Since concrete would have to be removed, I would recommend sloping the concrete away from the home, and eliminate the drain completely. You also have to consider what the drain is going to run into. If it is a sewer drain, and the authorities discover you are draining automotive fluids (even minor leaks, radiator fluid, etc.) into the sewer system, expect some hefty fines along with occasional horrible smells being emitted from the drain.


----------



## mustanggarage (Aug 2, 2010)

what I want to do I think is to place a trench drain across the front of my garage, just inside the door.  then I can squeegee the water into it.  then I think I will just run it outside into the ground via a french drain arraingement.  i.e.  a trench filled with rock and some of that perforated pipe, and put a second pipe inside with a length of pvc the size of my shop vac.  then I can squeegee the water into it and when it freezes outside I can easily suck it up into the vac.   no it will not get rid of the water with no effort on my part but it would make getting it out a lot easier.  since I have a septic system I will not be running it into the sewage system.  so I am wondering how hard it would be to cut a section of concrete out and pour around one of those commercial trench drains?


----------



## havasu (Aug 2, 2010)

This photo shows my drain set up similar to what you are referring to. They have 3" connections both on the sides and bottom, so they can be linked together. My only gripe is that it is all constructed out of plastic, and could break. I chose this size because the grates are removable and replaceable after a quick trip to Home Depot. For a few more pretty pennies, they also have a stainless steel grate available, which would be alot better.


----------



## mustanggarage (Aug 2, 2010)

yeah that is exactly what I am referring to.  it looks from that picture that yours are installed in the driveway with some small round drains under the door, or is it the other way around?  I want to put the trench drain in the garage because my floor is flat and does not drain at all.  so I will still need to squeegee the floor but I won't have to open the door to get it out.  so does anyone know how hard it is to cut a section out of the floor?


----------



## havasu (Aug 2, 2010)

The picture is actually a patio, where I had a broken PVC line under the slab. It was removed to repair the pipe, and I added the extra drains because the slab was sinking because of the heavy monsoon rains and too few drains. 

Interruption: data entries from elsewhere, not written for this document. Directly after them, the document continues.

-- ==== Sys2Proof/Machine/Stitch.lean ====
section
/-! DEFINITION. The stitcher's commands (R132 to R155): enabling, commits, forming stitched lines, the
fine and the coarse plane, and lines not formed. -/

namespace Sys2Proof.Machine

open Sys2Proof

/-- Rejected write of a stitcher register. -/
def State.stitchReject (s : State) (off v : Nat) : State :=
  s.reject STITCH_STATUS_CFG_REJECT srcStitch off v

/-! ### Layout checks (R134) -/

/-- The entry with the least key, the first on a tie. -/
def leastBy {α : Type} (key : α → Nat) : List α → Option α
  | [] => none
  | x :: xs =>
    match leastBy key xs with
    | none => some x
    | some y => if key y < key x then some y else some x

/-- The entry with the greatest key, the last on a tie. -/
def greatestBy {α : Type} (key : α → Nat) : List α → Option α
  | [] => none
  | x :: xs =>
    match greatestBy key xs with
    | none => some x
    | some y => if key y < key x then some x else some y

/-- Does a span of an enabled camera hold column c? -/
def State.holds (s : State) (k c : Nat) : Bool :=
  decide (s.spanFirst k ≤ c) && decide (c ≤ s.spanLast k)

/-- Is camera k's span wholly inside another enabled camera's? -/
def State.insideOther (s : State) (k : Nat) : Bool :=
  s.cams.any (fun j => j != k && decide (s.spanFirst j ≤ s.spanFirst k) && decide (s.spanLast k ≤ s.spanLast j))

/-- Columns in which spans j and k overlap. -/
def State.overlap (s : State) (j k : Nat) : Nat :=
  min (s.spanLast j) (s.spanLast k) + 1 - max (s.spanFirst j) (s.spanFirst k)

/-- The first layout check that fails, with the camera it names (R134). -/
def State.layoutCheck (s : State) : Option (Nat × Nat) :=
  let w := s.width
  let cs := s.cams
  let bad3 := cs.find? (fun k => decide (s.spanLast k < s.spanFirst k) || decide (w ≤ s.spanLast k))
  let gap := leastBy id ((0 :: cs.map (fun k => s.spanLast k + 1)).filter (fun c =>
    decide (c < w) && !(cs.any (fun k => s.holds k c))))
  let meet := leastBy id ((cs.filter (fun k => s.insideOther k
    || decide (3 ≤ (cs.filter (fun j => s.holds j (s.spanFirst k))).length))).map s.spanFirst)
  let pairs := cs.flatMap (fun j => (cs.filter (fun k => decide (j < k))).map (fun k => (j, k)))
  let wide := leastBy (fun (e : Nat × Nat) => max (s.spanFirst e.1) (s.spanFirst e.2))
    (pairs.filter (fun e => decide (512 < s.overlap e.1 e.2)))
  if w % 4 != 0 || decide (w < 4) || decide (180224 < w) then some (1, 0)
  else if cs.isEmpty then some (2, 0)
  else
    match bad3, gap, meet, wide with
    | some k, _, _, _ => some (3, k)
    | none, some c, _, _ =>
      match leastBy s.spanFirst (cs.filter (fun k => decide (c < s.spanFirst k))) with
      | some k => some (4, k)
      | none => some (4, ((cs.reverse.filter (fun k => decide (s.spanLast k < c))).foldl (fun a k =>
          match a with
          | some j => if s.spanLast j ≤ s.spanLast k then some k else some j
          | none => some k) none).getD 0)
    | none, none, some c, _ =>
      some (5, (greatestBy s.spanFirst (cs.filter (fun k => s.holds k c))).getD 0)
    | none, none, none, some (j, k) => some (6, (greatestBy s.spanFirst [j, k]).getD 0)
    | none, none, none, none =>
      if 196608 < cs.foldl (fun a k => a + (s.spanLast k + 1 - s.spanFirst k)) 0 then some (7, 0) else none

/-- A write of EN = 1 (R134, R147): the layout is checked, and the stitcher starts with an empty seam
buffer; a failed check leaves EN 0. [DEDUCED, log 45] -/
def State.stitchEnable (s : State) : State :=
  if s.on STITCH_CTRL_EN then s
  else
    match s.layoutCheck with
    | some (n, k) =>
      let s := (s.set1 STITCH_STATUS_GEOM_ERR).wr STITCH_INFO_CHECK n
      (s.wr STITCH_INFO_CHECK_CAM k).fault srcStitch 0x3004 (slot1 n ++ slot1 k)
    | none =>
      let s := s.set1 STITCH_CTRL_EN
      { s with stitch := { s.stitch with seam := [], staging := [], overrun := [], firstAll := none } }

/-- A write of EN = 0: forming ends, and the lines after the last one formed count as not formed as
the web passes (R147). [DEDUCED, log 45] -/
def State.stitchDisable (s : State) : State :=
  let s := s.endRuns
  let u := match s.stitch.started, s.stitch.unformed with
    | some a, some b => some (max a b)
    | some a, none => some a
    | none, b => b
  let s := { s with stitch := { s.stitch with started := none, unformed := u } }
  (s.wr STITCH_CTRL_EN 0).wr STITCH_STATUS_FORMING 0

/-- STITCH_ENABLE (R134). -/
def execStitchEnable (s : State) : Host.Outcome State Fault Refusal := .next s.stitchEnable

/-! ### Commits (R140) -/

/-- The status bits that follow the commit state. -/
def State.updStitch (s : State) : State :=
  let c := s.stitch.commit
  (s.wr STITCH_STATUS_SET_VALID (b2n c.active.isSome)).wr STITCH_STATUS_COMMIT_PENDING (b2n (!c.pend.isEmpty))

/-- COMMIT or CANCEL of the stitcher. -/
def State.stitchCommit (s : State) (cancel : Bool) : State :=
  let c := s.stitch.commit
  let c := if cancel then c.cancel else c.record s.now none
  (({ s with stitch := { s.stitch with commit := c } }).updStitch).offerCommit .stitch

/-- STITCH_COMMIT (R105, R140). -/
def execStitchCommit (cancel : Bool) (s : State) : Host.Outcome State Fault Refusal :=
  .next (s.stitchCommit cancel)

/-- The least and greatest o(u) of camera k's span in a set (R141). -/
def State.offsetRange (s : State) (t : SettingsSet) (k : Nat) : Int × Int :=
  let a := lineOffset t k 0
  let b := lineOffset t k ((s.spanLast k : Int) - s.spanFirst k)
  (min a b, max a b)

/-- A set of the stitcher is applied: O_LO and O_HI of each enabled camera (R141, R143). -/
def State.stitchApplied (s : State) (t : SettingsSet) : State :=
  let s := s.cams.foldl (fun s k =>
    let r := s.offsetRange t k
    let s := (s.wrS (STITCH_CAM_O_LO k) r.1).wrS (STITCH_CAM_O_HI k) r.2
    if r.1 ≤ -23 * 65536 || 22 * 65536 < r.2 then
      (s.set1 (STITCH_CAM_STATUS_OFFSET_RANGE k)).fault srcStitch 0x3001
        (slot1 k ++ slotI r.1 ++ slotI r.2)
    else s) s
  s.seedOnSet t.start

/-! ### Kerf statistics (R151) -/

/-- Kerfs: number, left and right camera, and K. -/
def kerfPairs : Nat → List Nat → List (Nat × Nat × Nat)
  | j, a :: b :: rest => (j, a, b) :: kerfPairs (j + 1) (b :: rest)
  | _, _ => []

def State.kerfs (s : State) : List (Nat × Nat × Nat) := kerfPairs 0 s.camRow

/-- K of the kerf between a left and a right camera. -/
def State.kerfWidth (s : State) (a b : Nat) : Nat := s.spanLast a + 1 - s.spanFirst b

/-- A column where both sides of a kerf are valid joins its sums. -/
def State.addKerf (s : State) (c : FormedCol) : State :=
  match c.vals with
  | [(_, some a), (kr, some b)] =>
    match (s.kerfs).find? (fun e => e.2.2 == kr) with
    | some (j, _, _) =>
      let x := spGet (fun _ => {}) s.stitch.kerf j
      let x : KerfAcc :=
        { left := [0, 1, 2].map (fun i => nth 0 x.left i + chan i a)
          right := [0, 1, 2].map (fun i => nth 0 x.right i + chan i b)
          count := x.count + 1 }
      { s with stitch := { s.stitch with kerf := spSet (fun _ => {}) s.stitch.kerf j x } }
    | none => s
  | _ => s

/-- A mean rounded convergently, 0 without samples. -/
def meanOf (sum n : Nat) : Nat := if n = 0 then 0 else (rneDiv sum n).toNat

/-- The kerf statistics of a frame close (R151). [DEDUCED, log 44] -/
def State.closeKerfs (s : State) (frame : Nat) : State :=
  let s := s.kerfs.foldl (fun s (e : Nat × Nat × Nat) =>
    let j := e.1
    let w := s.kerfWidth e.2.1 e.2.2
    if w = 0 then s
    else
      let x := spGet (fun _ => {}) s.stitch.kerf j
      let both (c : Nat) : Nat := meanOf (nth 0 x.left c) x.count + meanOf (nth 0 x.right c) x.count * 65536
      let s := s.wr (STITCH_KERF_CAMS j) (e.2.1 + e.2.2 * 2 ^ 8 + w * 2 ^ 16)
      let s := ((s.wr (STITCH_KERF_MEAN_R j) (both 0)).wr (STITCH_KERF_MEAN_G j) (both 1)).wr
        (STITCH_KERF_MEAN_B j) (both 2)
      (s.wr (STITCH_KERF_FRAME j) frame).wr (STITCH_KERF_SAMPLES j) (min x.count (2 ^ 32 - 1))) s
  ({ s with stitch := { s.stitch with kerf := [] } }).occur 220

/-- The frame of the stitched line that starts; a new frame closes the statistics of the one before.
[DEDUCED, log 44] -/
def State.kerfFrameStep (s : State) (f : Int × Nat) : State :=
  let s := match s.stitch.kerfFrame with
    | some g => if g.1 = f.1 then s else s.closeKerfs g.2
    | none => s
  { s with stitch := { s.stitch with kerfFrame := some f } }

/-! ### Forming (R144 to R150) -/

/-- The generator the stitcher follows: that of a set, else the shadow's. -/
def State.stitchGen (s : State) (t : Option SettingsSet) : Nat :=
  match t with
  | some t => t.rd STITCH_CFG_FRAME_GEN
  | none => s.rd STITCH_CFG_FRAME_GEN

/-- Has camera k's context completed or declared lost a line? -/
def State.camAccounted (s : State) (k : Nat) (l : Int) : Bool :=
  match s.camCtx k with
  | some (p, x) => s.accounted p x l
  | none => false

/-- The lines of the seam window of line n still missing from camera k (R142, R144). -/
def State.windowMissing (s : State) (k : Nat) (n : Int) : List Int :=
  (tabulate 48 (fun (i : Nat) => n - 23 + (i : Int))).filter (fun l => !s.camAccounted k l)

/-- Line n is forced: every camera with missing lines is recorded (R144). -/
def State.recordForced (s : State) (n : Int) : State :=
  s.cams.foldl (fun s k =>
    match s.windowMissing k n with
    | l :: _ =>
      (s.set1 (STITCH_CAM_STATUS_SEAM_LATE k)).fault srcStitch 0x3002
        (slot1 k ++ slotLine n ++ slotLine l)
    | [] => s) (s.bump STITCH_FORCED)

/-- The stitched line n forms with a set (R138, R139, R148 to R151). -/
def State.formLine (s : State) (t : SettingsSet) (n : Int) (forced : Bool) (clk : Nat) : State :=
  let s := if s.stitch.started.isNone then (s.notFormedTo (n - 1)).flushNot else s
  let late (k : Nat) : List Int := if forced then s.windowMissing k n else []
  let cols := tabulate s.width (s.formCol t n late)
  let bad := gatherBad ((cols.zip (List.range cols.length)).map (fun e => (e.2, e.1.bad)))
  let before := (s.stitch.commit.setFor (n - 1)).map (·.start)
  let s := if before = some t.start then s else s.endRuns
  let s := s.updRuns n bad
  let s := if cols.any (fun c => c.pixel.isNone) then s.bump STITCH_INVALID_LINES else s
  let f := s.frameOf (s.stitchGen (some t)) n
  let s := s.kerfFrameStep f
  let s := cols.foldl (fun s c => s.addKerf c) s
  let seed := s.takeSeed n
  let s := seed.2
  let l : FineLine :=
    { line := n, frame := f.2, epoch := s.epochOf n, forced := forced, seed := seed.1
      colA := s.rd FINE_CTRL_A, pixels := cols.map (·.pixel) }
  let s := { s with stitch := { s.stitch with
    work := s.stitch.work ++ [(clk, l)], started := some n, freeAt := clk + (s.width + 47) / 48 } }
  let s := s.set1 STITCH_STATUS_FORMING
  let s := s.jobStarts false n
  let s := if n % 4 = 0 then s.jobStarts true (n / 4) else s
  s.cams.foldl (fun s k => s.unstage k) s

Cutting concrete is easy, but easier when you have a commercial diamond blade with an automatic water cooler. 

Here is a picture of the completed job.


----------



## mustanggarage (Aug 2, 2010)

looks very nice.  I may have to find a local concrete expert to do that.  but now that I have the slab in front of the main door done I can at least scoop the snow away from the door this winter.


----------



## havasu (Aug 3, 2010)

Hiring a professional to saw the concrete usually runs about $5.00 per foot, with a minimum charge to come to your place. IMHO, it's well worth the price for a clean cut, but it can still be done using a few concrete cutting blades and lots of patience.


----------



## tectonicfloors (Mar 9, 2012)

Floor drains are required by most plumbing codes to be connected to the building drainage system and building sewer. They are required to be trapped and vented.Minimum size is 2".Vents must be installed within 8 feet of the trap.Consult your local plumbing code office for details.


----------